Associated imaging, physical examination, and laboratory findings are often essential to definitive characterization of an adrenal lesion. An adrenal mass in a patient with hypertension is likely to be an adenoma when associated with hypernatremia (Conn syndrome) or hirsutism and obesity (Cushing syndrome), but is more likely to be a pheochromocytoma if there is a history of episodic flushing. Each of these clinical syndromes is described in the section “Hyperfunctioning Lesions of the Adrenal Gland.”
A known history of cancer increases the likelihood that a given adrenal mass is metastatic disease. More specific patterns of multiorgan involvement suggest syndrome-associated adrenal neoplasms, such as pheochromocytoma associated with neurofibromatosis, multiple endocrine neoplasia or von Hippel–Lindau syndrome (Fig. 17-8).
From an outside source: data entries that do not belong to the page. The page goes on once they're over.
/-- Start-up beside the parameters of page 0x04 (R460 to R488). -/
structure BootSt where
  /-- Boot is done (R475). -/
  done : Bool
  /-- The receiver runs on factory profile F after a check-word failure (FBK, R413). -/
  fbk : Bool
  /-- The step of the boot sequence that is due: 0 not started, 1 header, 2 journal, 3 profile read, 4 apply, 5 job section, 6 boot done, 7 running. -/
  phase : Nat
  /-- The header as read at boot: format (0 when it is not valid), directory, journal pointer, journal flag, page size, and a first read that failed (R467, R468). -/
  fmt : Nat
  dir : List (Nat × Nat)
  jptr : Option Nat
  jen : Bool
  page : Nat
  reread : Bool
  /-- The checked profile that waits to be applied, at boot or at the switch boundary; no bytes for F. -/
  prof : Option (Nat × List Byte)
  /-- A PROFILE command that waits for a pending switch or a journal write (R477, R488), with the counter of the sealed command that carries it. -/
  wait : Option (Nat × NvmRead × NvmRead × Option Nat)
  /-- Tick of the parameter step, or of a pending switch, and the jobs that wait for the job section (R474, R477). -/
  appliedAt : Nat
  jobs : List (List Byte)
  /-- The transactions of the last read of the NVM (R466). -/
  reads : List NvmTx
  /-- Consecutive arbitration losses, and bus clearings of the episode (R463, R465). -/
  losses : Nat
  clears : Nat
  /-- Newest valid journal slot and its sequence, the content last written, and the studio time of the last due moment (R480 to R482). -/
  jnew : Option (Nat × Nat)
  jlast : List Byte
  jat : Nat
  /-- A write of 1 to BOOT_JRNL_CTRL waits for the next due moment; a write runs: its bytes and slot (R482, R483). -/
  jask : Bool
  jwrite : Option (List Byte × Nat)
  /-- Studio time since which the profile in force has run without a fallback. -/
  goodAt : Nat
  /-- Profile F's scan (R485, R486): running; visits ended by FM scan lane; blocks visited; block by DAB watch lane. -/
  scan : Bool
  fmRound : Tbl Nat
  dabNext : Nat
  dabOn : Tbl Nat
  /-- FM candidates of the scan, kHz and IF RMS, and kept carriers by watch lane. -/
  cands : List (Nat × Int)
  kept : Tbl (Nat × Int)
  /-- Tick at which the last scan began. -/
  scanAt : Nat
deriving DecidableEq, Repr

def BootSt.reset : BootSt :=
  { done := false, fbk := false, phase := 0, fmt := 0, dir := [], jptr := none, jen := false, page := 0, reread := false, prof := none, wait := none,
    appliedAt := 0, jobs := [], reads := [], losses := 0, clears := 0, jnew := none, jlast := [], jat := 0, jask := false, jwrite := none, goodAt := 0,
    scan := false, fmRound := [], dabNext := 0, dabOn := [], cands := [], kept := [], scanAt := 0 }

/-- A subchannel as FIG 0/1 organises it (R183). -/
structure SubCh where
  start : Nat
  size : Nat
  /-- [6:0] table index or level, [7] EEP, [8] set B, as DAB_SC_PROT packs them. -/
  prot : Nat
  rate : Nat
deriving DecidableEq, Repr

/-- A component of a DAB service: its SubChId, or its SCId in packet mode, whether it is DAB+, its SCIdS when given, the tick at which it was last listed,
and whether the last FIG 0/2 of its service listed it. -/
structure CompSt where
  stream : Bool
  id : Nat
  plus : Bool
  scids : Option Nat
  seen : Nat
  listed : Bool
deriving DecidableEq, Repr

/-- A service with its components by index. -/
structure SvcSt where
  sid : Nat
  seen : Nat
  comps : Tbl CompSt
deriving DecidableEq, Repr

/-- A client of the Trellis engine, with what its decoded block is (R193, R194): a FIC block, a logical frame of an MSC job, a level of a DRM block
(kind 0 FAC, 1 SDC, 2 MSC), a segment of a link frame. -/
inductive TrlClient where
  | fic (ens ref block : Nat)
  | msc (job ens ref cif : Nat)
  | drm (ch kind level : Nat)
  | link
deriving DecidableEq, Repr

/-- A block that waits for the Trellis engine (R194): deadline in ticks, order of arrival, its length in steps, and its soft values, four to a step;
a link segment carries none. -/
structure TrlBlock where
  client : TrlClient
  deadline : Nat
  order : Nat
  size : Nat
  soft : List (List Int)
deriving DecidableEq, Repr

/-- A FIC block as the engine delivers it: the reference point of its frame, its place in the frame, and its 96 bytes (R178). -/
structure FicBlock where
  ref : Nat
  block : Nat
  bytes : List Byte
deriving DecidableEq, Repr

/-- A logical frame as the engine delivers it: its CIF count and reference point, the bits corrected, and its bytes (R185, R190). -/
structure MscFrame where
  cif : Nat
  ref : Nat
  corrected : Nat
  bytes : List Byte
deriving DecidableEq, Repr

/-- The samples and symbols of an ensemble (R166 to R170, R197, R198). Sample i is the lane output of the studio counts from 16 i on. -/
structure EnsDsp where
  /-- Lane outputs, newest first, and the number of the newest. -/
  line : List Smp
  last : Nat
  /-- The first sample not yet searched for a dip, and the nulls found in the last frame (R166). -/
  seen : Nat
  dips : List Nat
  /-- First sample of the null of the frame in progress, and whether a null was found there (R171); the samples have a gap before them (R175). -/
  start : Nat
  nullOk : Bool
  woke : Bool
  /-- The frame's FIC is received and the frame is not yet judged (R171). -/
  due : Bool
  /-- Symbols taken of the frame; the carriers of the last one, and the magnitudes of the last eight, newest first (R170). -/
  sym : Nat
  prev : List Smp
  amps : List (List Nat)
  /-- Guard interval correlation summed over the frame (R168). -/
  corr : Smp
  /-- Soft values since the FIC or the CIF began, in order. -/
  soft : List Int
  /-- CIFs that are complete and not yet decoded, oldest first: CIF count, reference point, soft values; and the last 16 decoded, newest first (R185). -/
  ready : List (Nat × Nat × List Int)
  cifs : List (Nat × Nat × List Int)
  /-- Powers of the impulse responses, newest first (R198); the move of the window that the last one asks for, and the moves made, newest first (R169). -/
  cirs : List (List Nat)
  move : Int
  moves : List Int
  /-- Mean carrier power; frames since the TII measurements began, null-symbol carrier powers summed over the TII frames of the measurement in progress,
  and those of a complete measurement (R197). -/
  mean : Nat
  tiiN : Nat
  tii : List Nat
  tiiDone : Option (List Nat)
  /-- Signal and error power of the frame's products (R316). -/
  sig : Nat
  err : Nat
deriving DecidableEq, Repr

def EnsDsp.reset : EnsDsp :=
  { line := [], last := 0, seen := 0, dips := [], start := 0, nullOk := false, woke := false, due := false, sym := 0, prev := [], amps := [], corr := (0, 0), soft := [], ready := [],
    cifs := [], cirs := [], move := 0, moves := [], mean := 0, tiiN := 0, tii := [], tiiDone := none, sig := 0, err := 0 }

/-- A DAB ensemble demodulator beside its parameters (R166 to R198). -/
structure EnsSt where
  /-- Failed phase references in state 2 (R167); frames without a good FIB in state 3; frames in state 5 (R171, R172). -/
  phaseFails : Nat
  noGood : Nat
  held : Nat
  /-- A FIB of the frame being decoded has passed. -/
  good : Bool
  /-- Its samples and symbols; the FIC blocks that the Trellis engine delivered, oldest first; a CIF count of FIG 0/0, as that of the first CIF of its frame,
  with the frame's reference point. -/
  dsp : EnsDsp
  fic : List FicBlock
  cif : Option (Nat × Nat)
  /-- FIG change counts held: confirmed and candidate version by FIG (R238). -/
  versions : Tbl Nat
  candidates : Tbl Nat
  /-- Subchannels in force and as last received, by SubChId (R183, R186). -/
  subs : Tbl SubCh
  next : Tbl SubCh
  /-- A reconfiguration is announced by FIG 0/0, for the CIF count of its low part (R186). -/
  announced : Bool
  occurs : Nat
  /-- SubChId of packet-mode components by SCId (FIG 0/3), and services by index (R14, R247): in force, and as last received. -/
  pkts : Tbl Nat
  packets : Tbl Nat
  org : Tbl SvcSt
  svcs : Tbl SvcSt
  /-- A confirmed change of version waits for the next tick boundary (R238). -/
  changed : Bool
  /-- EId of the last FIG 0/0, its Al flag, and the local offset of FIG 0/9. -/
  eid : Option Nat
  al : Bool
  lto : Nat
  /-- MER at the last boundary, 0.1 dB (R275). -/
  mer : Option Int
deriving DecidableEq, Repr

def EnsSt.reset : EnsSt :=
  { phaseFails := 0, noGood := 0, held := 0, good := false, dsp := EnsDsp.reset, fic := [], cif := none, versions := [], candidates := [], subs := [], next := [],
    announced := false, occurs := 0, pkts := [], packets := [], org := [], svcs := [],
    changed := false, eid := none, al := false, lto := 0x80, mer := none }

/-- A stream of the DRM multiplex: bytes of parts A and B per multiplex frame. -/
structure DrmStream where
  a : Nat
  b : Nat
deriving DecidableEq, Repr

/-- A DRM service by its index: identifier, short identifier, the tick at which it was last received, and its components: by index the stream and the tick at
which the SDC last gave it to the service (R14, R221, R247). -/
structure DrmSvc where
  sid : Nat
  short : Nat
  seen : Nat
  comps : Tbl (Nat × Nat)
deriving DecidableEq, Repr

/-- An equalised cell (R214): Z and the weight, both with 16 fraction bits. -/
structure DrmCell where
  z : Smp
  w : Nat
deriving DecidableEq, Repr

/-- A DRM block on its way through the Trellis engine, level by level (R214, R216): reference point, frame index or frame count, levels, protection, its cells,
the bits of the levels decoded, the bits corrected, its deadline and the steps declared. -/
structure DrmBlock where
  ref : Nat
  frame : Nat
  count : Nat
  prot : Nat
  cells : List DrmCell
  levels : List (List Bool)
  corrected : Nat
  deadline : Nat
  declared : Nat
deriving DecidableEq, Repr

/-- The samples and symbols of a DRM channel at its native rate (R204 to R215). -/
structure DrmDsp where
  /-- Inputs of the resampler, newest first, and the studio time of the newest; its position after the newest, in units of 2^-24 / 3 input samples; the phase
  of the derotator. -/
  input : List Smp
  inAt : Nat
  pos : Nat
  rot : Nat
  /-- Native samples, newest first, each with the studio time of the lane output at it, and the number of the newest. -/
  line : List (Nat × Smp)
  last : Nat
  /-- Native sample at which the mode was identified, and the first sample of the frame in progress; whether its time reference was found (R206, R209);
  the samples have a gap before them (R226). -/
  from_ : Nat
  start : Nat
  trefOk : Bool
  woke : Bool
  /-- A frame is received and not yet judged; the carrier offset in 2^-8 of DRM_CFO's unit (R207). -/
  due : Bool
  cfo : Int
  /-- Phase of the derotator, 2^32 to the turn, at native sample `phAt`; first sample of the frame before. -/
  ph : Nat
  phAt : Nat
  prev : Nat
  /-- Symbols taken of the frame, and in all; the carriers of the last symbols, newest first. -/
  sym : Nat
  n : Nat
  syms : List (List Smp)
  /-- Raw estimates by place of the carrier, newest first, and averaged ones, each with its symbol (R211, R212). -/
  raw : Tbl (List Smp)
  est : Tbl (List (Nat × Smp))
  /-- First path of the pilot-derived impulse response, native samples (R213). -/
  tau : Nat
  /-- Sum and number of |raw estimate - interpolated estimate|² in this frame and in the one before it (R214). -/
  noise : Nat × Nat
  sigma : Nat × Nat
  /-- Cells equalised in the frame: FAC, SDC, MSC, oldest first; the MSC cells of the last frames with their reference points, newest first (R220). -/
  fac : List DrmCell
  sdc : List DrmCell
  msc : List DrmCell
  depth : List (Nat × List DrmCell)
  /-- Σ|a|², Σ|e|² and the same weighted by |H|² (R215). -/
  mer : Nat × Nat
  wmer : Nat × Nat
deriving DecidableEq, Repr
A retroperitoneal mass in a young girl with hypertension and associated masses in the lung (pulmonary chondroma) or stomach (gastrointestinal stromal tumor) is suspicious for an extraadrenal paraganglioma in Carney’s triad.
Figure 17-8 Axial image from a contrast-enhanced computed tomographic examination demonstrates bilateral adrenal masses, as well as multiple masses in the pancreas and liver. The adrenal masses proved to be pheochromocytomas (metastatic to the liver), and the pancreatic masses islet cell tumors. This constellation of findings contributed to the ultimate diagnosis of von Hippel–Lindau disease.
The size of an adrenal mass is a relatively strong discriminator between benign and malignant lesions. Most adrenal adenomas are small, averaging just larger than 2 cm in diameter in most series. At autopsy, only 2% of adrenal adenomas are larger than 4 cm and 0.03% are larger than 6 cm. Metastases, adrenal cortical carcinomas, and pheochromocytomas are often large at time of presentation (Fig. 17-9 and 17-10). Ninety-two percent of adrenal cortical carcinomas are larger than 6 cm at time of diagnosis. Thus, a small adrenal mass (<3 cm) with no suspicious imaging features in a patient without known risk for metastases can be followed with serial imaging unless an additional study (noncontrast computed tomography (CT), washout CT, or magnetic resonance imaging [MRI]) can characterize the mass definitively. A mass larger than 5 cm is suspicious for malignancy until proved otherwise.
Figure 17-9 Axial image from a contrast-enhanced computed tomographic examination demonstrates a large right adrenal mass, partially displacing the inferior vena cava (IVC) anteriorly. This was surgically proved to be adrenal carcinoma.
Figure 17-10 Axial computed tomographic image of abdomen demonstrates a large right adrenal mass invading the inferior vena cava (IVC) in a patient with metastatic lung cancer. Caval extension is more common on the right side because of the short length of the right adrenal vein.
As a rule of thumb, an adrenal limb thicker than 10 mm is considered to be enlarged. Unfortunately, adrenal shape is only occasionally helpful in characterizing adrenal gland enlargement. Diffuse bilateral enlargement of the adrenal glands usually indicates adrenal hyperplasia and can be either smooth or have a nodular contour (Fig. 17-11). Adrenal hyperplasia is associated with clinical findings of Conn or Cushing syndrome in adults and children, as well as virilization in infants. Uncommonly, adrenal metastases can cause diffuse enlargement of the gland (Fig. 17-12), although metastatic enlargement is usually less symmetric than that seen with hyperplasia.
The number of adrenal masses is a weak discriminator between benign and malignant lesions. Adrenal adenomas, carcinomas, metastases, lymphoma, and pheochromocytomas can all present as solitary or multiple adrenal masses. Nodular hyperplasia is easily mistaken for multiple metastatic nodules in a patient at risk for metastatic disease.